- **WORK REQUEST**
In the records below, the line with "let n := e.me.sinceHdr" opens the range and the line with "(if p.isWave then" closes it; print that range exactly and nothing else.

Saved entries
--- START ---
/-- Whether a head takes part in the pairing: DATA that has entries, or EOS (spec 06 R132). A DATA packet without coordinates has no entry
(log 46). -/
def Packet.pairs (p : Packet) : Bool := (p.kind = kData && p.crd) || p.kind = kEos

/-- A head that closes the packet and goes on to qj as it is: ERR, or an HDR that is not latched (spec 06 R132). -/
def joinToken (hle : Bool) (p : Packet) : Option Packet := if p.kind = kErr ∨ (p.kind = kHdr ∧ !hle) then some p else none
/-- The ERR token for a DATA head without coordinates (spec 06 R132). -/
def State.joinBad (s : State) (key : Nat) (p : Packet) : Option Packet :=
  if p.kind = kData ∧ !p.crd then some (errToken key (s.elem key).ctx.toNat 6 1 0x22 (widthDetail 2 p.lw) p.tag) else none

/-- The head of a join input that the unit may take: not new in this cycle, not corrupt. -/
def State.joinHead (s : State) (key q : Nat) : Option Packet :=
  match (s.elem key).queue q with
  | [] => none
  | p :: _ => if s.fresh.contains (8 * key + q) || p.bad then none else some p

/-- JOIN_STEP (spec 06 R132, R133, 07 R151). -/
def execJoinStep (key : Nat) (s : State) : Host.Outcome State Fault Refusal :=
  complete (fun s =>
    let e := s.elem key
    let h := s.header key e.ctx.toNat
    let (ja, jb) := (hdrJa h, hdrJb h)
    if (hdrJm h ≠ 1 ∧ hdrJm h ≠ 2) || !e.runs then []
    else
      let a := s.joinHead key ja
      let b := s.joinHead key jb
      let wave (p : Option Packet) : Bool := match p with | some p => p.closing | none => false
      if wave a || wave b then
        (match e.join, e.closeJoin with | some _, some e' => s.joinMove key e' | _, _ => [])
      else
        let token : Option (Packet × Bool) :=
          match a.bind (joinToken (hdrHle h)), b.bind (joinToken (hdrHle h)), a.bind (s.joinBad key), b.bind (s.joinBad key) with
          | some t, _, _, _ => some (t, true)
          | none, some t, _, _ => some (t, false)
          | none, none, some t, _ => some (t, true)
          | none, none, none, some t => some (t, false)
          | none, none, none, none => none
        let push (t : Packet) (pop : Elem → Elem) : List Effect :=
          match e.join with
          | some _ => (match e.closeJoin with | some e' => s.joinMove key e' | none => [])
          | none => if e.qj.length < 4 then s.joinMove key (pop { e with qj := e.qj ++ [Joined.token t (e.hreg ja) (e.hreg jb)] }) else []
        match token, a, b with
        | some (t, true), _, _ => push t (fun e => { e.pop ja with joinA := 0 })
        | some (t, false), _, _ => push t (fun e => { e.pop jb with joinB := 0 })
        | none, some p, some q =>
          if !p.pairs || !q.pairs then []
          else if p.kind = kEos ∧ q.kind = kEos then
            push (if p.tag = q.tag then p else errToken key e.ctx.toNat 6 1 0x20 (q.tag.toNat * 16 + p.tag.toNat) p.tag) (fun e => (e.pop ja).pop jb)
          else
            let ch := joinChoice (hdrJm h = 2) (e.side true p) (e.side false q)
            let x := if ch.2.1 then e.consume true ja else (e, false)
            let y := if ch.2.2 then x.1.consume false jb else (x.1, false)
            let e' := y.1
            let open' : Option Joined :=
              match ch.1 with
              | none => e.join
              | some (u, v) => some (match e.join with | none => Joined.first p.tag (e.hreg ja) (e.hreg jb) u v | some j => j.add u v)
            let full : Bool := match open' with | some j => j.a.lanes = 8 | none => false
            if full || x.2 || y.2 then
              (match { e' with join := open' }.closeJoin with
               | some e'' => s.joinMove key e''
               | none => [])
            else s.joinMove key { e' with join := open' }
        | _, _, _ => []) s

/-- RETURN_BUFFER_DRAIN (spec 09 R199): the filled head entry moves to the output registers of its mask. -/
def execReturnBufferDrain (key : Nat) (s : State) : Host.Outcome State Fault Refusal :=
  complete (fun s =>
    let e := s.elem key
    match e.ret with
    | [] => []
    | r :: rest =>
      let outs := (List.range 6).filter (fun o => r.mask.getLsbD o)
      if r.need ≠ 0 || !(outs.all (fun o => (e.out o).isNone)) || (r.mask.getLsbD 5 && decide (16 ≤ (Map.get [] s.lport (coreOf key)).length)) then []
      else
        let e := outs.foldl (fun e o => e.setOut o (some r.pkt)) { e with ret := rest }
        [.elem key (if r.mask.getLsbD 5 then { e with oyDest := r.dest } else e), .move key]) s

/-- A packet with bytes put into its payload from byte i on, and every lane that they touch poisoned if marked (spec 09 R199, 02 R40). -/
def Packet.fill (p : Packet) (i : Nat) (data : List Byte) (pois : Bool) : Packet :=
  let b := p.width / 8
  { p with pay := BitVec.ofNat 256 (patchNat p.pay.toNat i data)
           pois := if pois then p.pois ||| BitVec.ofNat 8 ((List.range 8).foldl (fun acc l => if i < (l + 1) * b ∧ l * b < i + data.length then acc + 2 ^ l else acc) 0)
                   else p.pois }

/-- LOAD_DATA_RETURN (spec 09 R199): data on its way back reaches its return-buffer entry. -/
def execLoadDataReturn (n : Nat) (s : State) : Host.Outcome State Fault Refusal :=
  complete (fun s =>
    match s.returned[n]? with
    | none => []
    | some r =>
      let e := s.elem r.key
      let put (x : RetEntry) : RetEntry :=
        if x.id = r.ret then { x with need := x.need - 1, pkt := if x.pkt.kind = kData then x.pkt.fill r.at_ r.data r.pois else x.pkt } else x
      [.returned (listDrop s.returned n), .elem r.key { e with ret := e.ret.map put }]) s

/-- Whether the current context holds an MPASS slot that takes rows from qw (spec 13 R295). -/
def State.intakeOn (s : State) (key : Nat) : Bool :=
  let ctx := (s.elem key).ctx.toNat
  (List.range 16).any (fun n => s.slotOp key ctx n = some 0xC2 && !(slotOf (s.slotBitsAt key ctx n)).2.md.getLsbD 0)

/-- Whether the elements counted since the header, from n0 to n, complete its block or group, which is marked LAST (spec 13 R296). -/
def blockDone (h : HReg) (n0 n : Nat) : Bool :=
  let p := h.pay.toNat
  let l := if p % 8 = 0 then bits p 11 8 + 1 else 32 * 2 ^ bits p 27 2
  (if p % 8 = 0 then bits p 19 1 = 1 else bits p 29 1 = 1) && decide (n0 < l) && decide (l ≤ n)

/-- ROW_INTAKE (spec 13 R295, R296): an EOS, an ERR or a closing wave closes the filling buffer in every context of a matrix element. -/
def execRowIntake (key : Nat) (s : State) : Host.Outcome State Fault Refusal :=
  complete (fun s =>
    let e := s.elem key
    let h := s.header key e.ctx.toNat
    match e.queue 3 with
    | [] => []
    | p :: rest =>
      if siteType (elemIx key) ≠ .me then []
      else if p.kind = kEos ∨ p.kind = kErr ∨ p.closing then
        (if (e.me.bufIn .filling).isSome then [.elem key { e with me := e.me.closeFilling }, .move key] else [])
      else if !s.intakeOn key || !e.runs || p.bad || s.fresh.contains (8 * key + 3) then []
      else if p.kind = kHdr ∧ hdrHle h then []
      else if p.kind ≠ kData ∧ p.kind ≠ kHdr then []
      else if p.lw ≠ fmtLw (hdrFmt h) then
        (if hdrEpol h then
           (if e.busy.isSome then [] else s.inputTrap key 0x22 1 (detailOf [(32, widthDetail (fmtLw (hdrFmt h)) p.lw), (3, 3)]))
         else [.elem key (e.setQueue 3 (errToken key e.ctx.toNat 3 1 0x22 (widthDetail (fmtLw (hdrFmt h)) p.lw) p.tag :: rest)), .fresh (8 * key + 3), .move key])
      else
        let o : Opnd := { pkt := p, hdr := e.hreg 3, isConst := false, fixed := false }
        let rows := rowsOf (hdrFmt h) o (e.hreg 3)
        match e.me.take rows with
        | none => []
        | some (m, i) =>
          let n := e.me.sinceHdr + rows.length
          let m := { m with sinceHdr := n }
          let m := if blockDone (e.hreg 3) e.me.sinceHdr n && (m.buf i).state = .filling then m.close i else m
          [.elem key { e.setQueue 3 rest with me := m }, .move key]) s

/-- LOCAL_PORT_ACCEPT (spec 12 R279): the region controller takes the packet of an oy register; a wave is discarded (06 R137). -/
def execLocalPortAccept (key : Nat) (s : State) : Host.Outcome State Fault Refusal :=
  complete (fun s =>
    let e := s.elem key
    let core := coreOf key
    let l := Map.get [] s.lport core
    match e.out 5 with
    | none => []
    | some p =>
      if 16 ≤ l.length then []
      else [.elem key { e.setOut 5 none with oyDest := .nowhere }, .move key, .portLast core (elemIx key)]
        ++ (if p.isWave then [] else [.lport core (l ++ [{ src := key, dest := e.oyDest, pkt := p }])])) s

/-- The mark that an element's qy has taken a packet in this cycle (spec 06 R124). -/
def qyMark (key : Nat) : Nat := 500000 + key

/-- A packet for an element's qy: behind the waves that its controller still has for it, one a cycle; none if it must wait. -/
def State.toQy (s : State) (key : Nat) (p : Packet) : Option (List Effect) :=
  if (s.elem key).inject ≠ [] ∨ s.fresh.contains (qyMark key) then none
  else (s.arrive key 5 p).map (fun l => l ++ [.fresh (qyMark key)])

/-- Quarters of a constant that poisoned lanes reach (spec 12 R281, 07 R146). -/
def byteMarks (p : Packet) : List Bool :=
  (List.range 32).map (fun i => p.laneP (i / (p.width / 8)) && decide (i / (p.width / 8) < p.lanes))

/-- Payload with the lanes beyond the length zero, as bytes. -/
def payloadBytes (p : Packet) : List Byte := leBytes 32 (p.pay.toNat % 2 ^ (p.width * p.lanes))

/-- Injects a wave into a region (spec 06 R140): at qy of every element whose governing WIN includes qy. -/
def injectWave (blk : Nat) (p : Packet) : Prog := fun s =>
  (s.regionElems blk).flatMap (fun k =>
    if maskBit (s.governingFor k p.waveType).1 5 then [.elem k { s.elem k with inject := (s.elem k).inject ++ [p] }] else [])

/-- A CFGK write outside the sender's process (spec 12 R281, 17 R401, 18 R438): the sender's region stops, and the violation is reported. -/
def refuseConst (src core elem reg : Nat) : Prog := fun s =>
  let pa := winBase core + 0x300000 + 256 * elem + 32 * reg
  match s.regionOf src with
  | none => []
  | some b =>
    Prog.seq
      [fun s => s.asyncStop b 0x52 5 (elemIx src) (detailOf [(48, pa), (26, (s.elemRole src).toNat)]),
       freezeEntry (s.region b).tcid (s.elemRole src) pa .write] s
--- END ---
--- START ---
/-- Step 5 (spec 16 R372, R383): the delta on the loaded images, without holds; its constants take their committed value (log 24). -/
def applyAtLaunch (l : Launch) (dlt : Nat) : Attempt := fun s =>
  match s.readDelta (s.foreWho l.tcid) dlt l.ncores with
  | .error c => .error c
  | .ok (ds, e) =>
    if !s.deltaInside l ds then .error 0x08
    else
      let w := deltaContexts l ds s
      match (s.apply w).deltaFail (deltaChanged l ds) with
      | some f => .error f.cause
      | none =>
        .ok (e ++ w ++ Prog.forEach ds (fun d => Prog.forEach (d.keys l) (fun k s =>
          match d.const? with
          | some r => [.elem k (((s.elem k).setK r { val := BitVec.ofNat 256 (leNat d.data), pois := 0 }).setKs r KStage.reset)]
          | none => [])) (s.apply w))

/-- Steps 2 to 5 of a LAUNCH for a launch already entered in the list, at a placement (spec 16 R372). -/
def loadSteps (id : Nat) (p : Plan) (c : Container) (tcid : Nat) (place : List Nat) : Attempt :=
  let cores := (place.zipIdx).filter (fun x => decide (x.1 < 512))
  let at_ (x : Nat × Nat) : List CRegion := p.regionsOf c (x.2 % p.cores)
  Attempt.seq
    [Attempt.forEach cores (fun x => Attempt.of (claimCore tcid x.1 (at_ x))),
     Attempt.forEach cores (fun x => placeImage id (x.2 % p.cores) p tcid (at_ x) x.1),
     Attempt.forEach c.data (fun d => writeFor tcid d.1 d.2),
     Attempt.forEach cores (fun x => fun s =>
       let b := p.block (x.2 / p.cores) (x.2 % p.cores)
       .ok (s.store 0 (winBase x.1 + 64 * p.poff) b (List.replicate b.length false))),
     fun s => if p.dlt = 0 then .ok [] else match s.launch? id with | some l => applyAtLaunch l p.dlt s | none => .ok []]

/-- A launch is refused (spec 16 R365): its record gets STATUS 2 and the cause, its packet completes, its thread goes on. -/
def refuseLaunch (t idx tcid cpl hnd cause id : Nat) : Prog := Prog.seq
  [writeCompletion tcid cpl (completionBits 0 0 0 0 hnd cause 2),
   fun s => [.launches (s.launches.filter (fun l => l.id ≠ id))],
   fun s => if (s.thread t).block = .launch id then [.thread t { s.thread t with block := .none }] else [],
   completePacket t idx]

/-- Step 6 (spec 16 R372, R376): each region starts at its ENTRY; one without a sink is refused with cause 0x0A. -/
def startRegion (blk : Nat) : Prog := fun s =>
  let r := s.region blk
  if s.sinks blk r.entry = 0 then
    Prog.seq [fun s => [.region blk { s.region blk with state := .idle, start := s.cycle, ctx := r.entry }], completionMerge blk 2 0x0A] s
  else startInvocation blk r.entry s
--- END ---
- **WRITTEN ANSWER**
          let n := e.me.sinceHdr + rows.length
          let m := { m with sinceHdr := n }
          let m := if blockDone (e.hreg 3) e.me.sinceHdr n && (m.buf i).state = .filling then m.close i else m
          [.elem key { e.setQueue 3 rest with me := m }, .move key]) s

/-- LOCAL_PORT_ACCEPT (spec 12 R279): the region controller takes the packet of an oy register; a wave is discarded (06 R137). -/
def execLocalPortAccept (key : Nat) (s : State) : Host.Outcome State Fault Refusal :=
  complete (fun s =>
    let e := s.elem key
    let core := coreOf key
    let l := Map.get [] s.lport core
    match e.out 5 with
    | none => []
    | some p =>
      if 16 ≤ l.length then []
      else [.elem key { e.setOut 5 none with oyDest := .nowhere }, .move key, .portLast core (elemIx key)]
        ++ (if p.isWave then [] else [.lport core (l ++ [{ src := key, dest := e.oyDest, pkt := p }])])) s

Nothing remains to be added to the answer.